That colonial mentality — 1Professor Ramesh Deosaran Sunday, September 2 2012
MENTALITY. In this context, it essentially means a package of fixed ideas and attitudes that often resist opposing information no matter how logical. In fact, the tricks used by one of its negative components, prejudice, to avoid or reject opposing information has long intrigued psychologists and psychiatrists. So as this nation celebrates its 50th year of independence, hoping for an “independence mentality”, to what extent can we assure ourselves that indeed the ugly vestiges of colonialism — through symbols, interests, attitudes and opinions — have been or are being divested? Look around and see.
In the Caribbean post-colonial literature, a major component of the colonial mentality is described as a population’s “lack of confidence to govern itself”, to operate its institutions, and, at the expense of “local talent”, relies on talent from the very country which gave it independence. Now, with the acceptance of globalisation and a porous sovereignty such as we have, the importation of talent does not necessarily reflect a “colonial mentality”. The residual difficulty, as pronounced by the late Lloyd Best and more sharply by late Prime Minister Eric Williams, is why is it taking so long for this country not only to cultivate the talent required but also to operate its key political and economic institutions properly. Is it a lack of talent or that their operational and legislative architecture are not suitable for an independent country? Why so much “friendly corruption” throughout the years of independence?
Some light could be seen when the present is compared to what Dr. Williams, for example, said before this country’s independence. On April 22, 1960, at Woodford Square, he said: “Our enemies said we would never be free. They said we would not be fit for freedom. They said we could never govern ourselves. They said that we were a lazy, servile race, desirous only of sitting in the sun and eating yams and pumpkins, capable of aping the graces of our European masters.” He added: “They said we could never operate democratic institutions.”
In other words, with typical fervour, Williams argued that not only were we fit for political independence, but we were quite capable of divesting all the ugly aspects of a colonised group, in particular, shedding the colonial mentality by demonstrating, among other things, the capacity to “operate democratic institutions”. So one way of judging whether or not the colonial mentality still resides here, even in residual amounts, is to compare what we have today with what the founders of our political independence proposed.
Of course, since the early part of the last century, the anti-colonial literature flourished from India, Africa and across to the Caribbean. It was described as the irresistible “winds of change”. Colonialism became a very bad word. And as one developing country after another gained independence from Britain, political and economic elites strategically formed themselves into what several Caribbean and African researchers called “internal colonialism”. The local elites, it was argued, practised much of what the colonisers once did. Divide and rule, formenting petty rivalries and jealousies, all converged to make it appear as if the newly independent country was at war with itself. After independence, some things got quite bad in Africa. A few “freedom fighters” got assassinated. Efforts by Tanzania’s Julius Nyerere to shape a benevolent dictatorship within a representative one-party system lacked sustainability.

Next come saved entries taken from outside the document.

-- ==== Sys2Proof/Machine/Control.lean ====
section
/-! DEFINITION. JMPEQ, HALT, JMPGT and the three invalid opcodes (44_control_transfer.md rules R170 to R173). -/

namespace Sys2Proof.Machine

/-- JMPEQ (rule R170): a taken jump lands two past its target (rule R83). -/
def execJmpeq (r : RegIdx) (xy : Byte) (s : State) : Host.Outcome State Fault Refusal :=
  if equalsComparand r s then .next (retire (.jump (targetOperand xy)) s) else .next (retire .next s)

/-- HALT (rule R171): no advance and no diagnostic. -/
def execHalt (s : State) : Host.Outcome State Fault Refusal :=
  .next (retire .stop s)

/-- JMPGT (rule R172): as JMPEQ, the condition being unsigned greater. -/
def execJmpgt (r : RegIdx) (xy : Byte) (s : State) : Host.Outcome State Fault Refusal :=
  if exceedsComparand r s then .next (retire (.jump (targetOperand xy)) s) else .next (retire .next s)

/-- Opcode 0 (rule R173): decode failure, subcause MalformedWord (rule R61). -/
def execIllegal0 (u : BitVec 12) (s : State) : Host.Outcome State Fault Refusal :=
  .next (raiseDecodeFailure s.pc (encode (.illegal0 u)) .malformedWord s)

/-- Opcode E (rule R173): decode failure, subcause UnrecognizedOpcode. -/
def execIllegalE (u : BitVec 12) (s : State) : Host.Outcome State Fault Refusal :=
  .next (raiseDecodeFailure s.pc (encode (.illegalE u)) .unrecognizedOpcode s)

/-- Opcode F (rule R173): decode failure, subcause UnrecognizedOpcode. -/
def execIllegalF (u : BitVec 12) (s : State) : Host.Outcome State Fault Refusal :=
  .next (raiseDecodeFailure s.pc (encode (.illegalF u)) .unrecognizedOpcode s)

end Sys2Proof.Machine
end

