-- ==== Sys2Proof/Machine/HexText.lean ====
section
/-! DEFINITION. The source's own wording of decoding, over hex characters: two bytes rendered as text, the
word's length check, and the dual-base parse of an operand digit (30_encoding.md rules R60, R61, R63 and R66);
and the hex tokens of a program (rule R71). -/

namespace Sys2Proof.Machine

/-- The value of a decimal digit character. -/
def decimalValue (c : Char) : Option Nat :=
  if 48 ≤ c.toNat ∧ c.toNat ≤ 57 then some (c.toNat - 48) else none

/-- The value of a hex digit character, of either case (rule R90's `[0-9A-Fa-f]`). -/
def hexValue (c : Char) : Option Nat :=
  if 48 ≤ c.toNat ∧ c.toNat ≤ 57 then some (c.toNat - 48)
  else if 65 ≤ c.toNat ∧ c.toNat ≤ 70 then some (c.toNat - 55)
  else if 97 ≤ c.toNat ∧ c.toNat ≤ 102 then some (c.toNat - 87)
  else none

/-- "parse ... as a decimal digit first; if that is not a valid decimal digit, parse as a hex nibble"
(rule R63). -/
def operandDigit (c : Char) : Option Nat :=
  match decimalValue c with
  | some n => some n
  | none => hexValue c

/-- The character of a nibble. DESIGN CHOICE (log 11): capitals, as the spec writes words. -/
def hexChar (n : Nibble) : Char :=
  if n.toNat < 10 then Char.ofNat (48 + n.toNat) else Char.ofNat (55 + n.toNat)

/-- A byte's hex rendering with its leading zero dropped (rule R61). -/
def renderShort (b : Byte) : List Char :=
  if b.toNat < 16 then [hexChar (b.extractLsb' 0 4)]
  else [hexChar (b.extractLsb' 4 4), hexChar (b.extractLsb' 0 4)]

/-- A byte's hex rendering padded to two digits (rule R61). -/
def renderPadded (b : Byte) : List Char := [hexChar (b.extractLsb' 4 4), hexChar (b.extractLsb' 0 4)]

/-- The text of the word of two fetched bytes: only the second byte is padded (rule R61). -/
def wordText (b0 b1 : Byte) : List Char := renderShort b0 ++ renderPadded b1

/-- An instruction built from its opcode value and the values of its operand digits, by the table of
rule R67. -/
def instrOfDigits (op r s t : Nat) : Except Subcause Instr :=
  let reg (n : Nat) : RegIdx := BitVec.ofNat 4 n
  let xy : Byte := BitVec.ofNat 8 (s * 16 + t)
  match op with
  | 0x1 => .ok (.loadi (reg r) xy)
  | 0x2 => .ok (.load (reg r) xy)
  | 0x3 => .ok (.store (reg r) xy)
  | 0x4 => .ok (.move (reg s) (reg t))
  | 0x5 => .ok (.add (reg r) (reg s) (reg t))
  | 0x6 => .ok (.addf (reg r) (reg s) (reg t))
  | 0x7 => .ok (.or (reg r) (reg s) (reg t))
  | 0x8 => .ok (.and (reg r) (reg s) (reg t))
  | 0x9 => .ok (.xor (reg r) (reg s) (reg t))
  | 0xA => .ok (.rot (reg r) (BitVec.ofNat 4 t))
  | 0xB => .ok (.jmpeq (reg r) xy)
  | 0xC => .ok .halt
  | 0xD => .ok (.jmpgt (reg r) xy)
  | _ => .error .unrecognizedOpcode

/-- The source's decoder over the word's text: fewer than four characters is an invalid instruction (rule R61),
the first character is the opcode, the others are operand digits (rule R63). A digit that parses in no base
escalates to a decode failure, which never happens (rules R66 and R203; DESIGN CHOICE, log 7). -/
def decodeText (text : List Char) : Except Subcause Instr :=
  match text with
  | [c0, c1, c2, c3] =>
    match hexValue c0, operandDigit c1, operandDigit c2, operandDigit c3 with
    | some op, some r, some s, some t => instrOfDigits op r s t
    | _, _, _, _ => .error .malformedWord
  | _ => .error .malformedWord

/-- The two bytes of a token of exactly four hex characters (rules R71 and R90). -/
def tokenBytes (token : List Char) : Option (Byte × Byte) :=
  match token with
  | [c0, c1, c2, c3] =>
    match hexValue c0, hexValue c1, hexValue c2, hexValue c3 with
    | some v0, some v1, some v2, some v3 => some (BitVec.ofNat 8 (v0 * 16 + v1), BitVec.ofNat 8 (v2 * 16 + v3))
    | _, _, _, _ => none
  | _ => none

/-- The bytes of every token, or none if one token is not four hex characters (rule R90). -/
def programBytes : List (List Char) → Option (List (Byte × Byte))
  | [] => some []
  | token :: rest =>
    match tokenBytes token, programBytes rest with
    | some bytes, some more => some (bytes :: more)
    | _, _ => none

/-- Space, tab, line feed, vertical tab, form feed and carriage return. DESIGN CHOICE (log 9): the spec says
"whitespace-separated" and names no characters. -/
def isSpace (c : Char) : Bool := c.toNat == 32 || (decide (9 ≤ c.toNat) && decide (c.toNat ≤ 13))

/-- Split a text at whitespace; `word` is the token being read. -/
def splitTokens : List Char → List Char → List (List Char)
  | word, [] => if word.isEmpty then [] else [word]
  | word, c :: rest =>
    if isSpace c then
      if word.isEmpty then splitTokens [] rest else word :: splitTokens [] rest
    else splitTokens (word ++ [c]) rest

/-- The whitespace-separated tokens of a program text (rule R71). -/
def tokensOfText (text : List Char) : List (List Char) := splitTokens [] text

end Sys2Proof.Machine
end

The “colonial mentality”, it seemed, still survived, with pockets of locals as brokers and agents under the inherited multi-party Westminster system. Lloyd Best insightfully recognised the dominating influence here of the “validating elite”, an elite now curiously being validated even by a few of Lloyd’s former disciples, unwittingly pushing Lloyd’s message into oblivion. Again, I was intrigued when Lloyd described his methodology as coming from social psychiatry, going beyond simple psychiatry which asks clients to adapt, cope and adjust – leaving the debilitating structures largely intact. With social psychiatry, Lloyd implied that this post-colonial society possessed some pathological elements.
Reputable economists, from Nobel laureates Amartya Sen to Joseph Stiglitz, today argue that sustainable economic development cannot properly be achieved if the social, political and psychological conditions are not right. Hence the emergence of social capital, that is, the presence of trust and cooperation, as a necessary condition. Sen proposed that economic development is driven and prospers when a people’s basic freedoms are ensured, when human motivation goes beyond self-interest. All this suggests that wherever the colonial mentality exists, the social, economic and psychological development of the population would be distracted and deterred.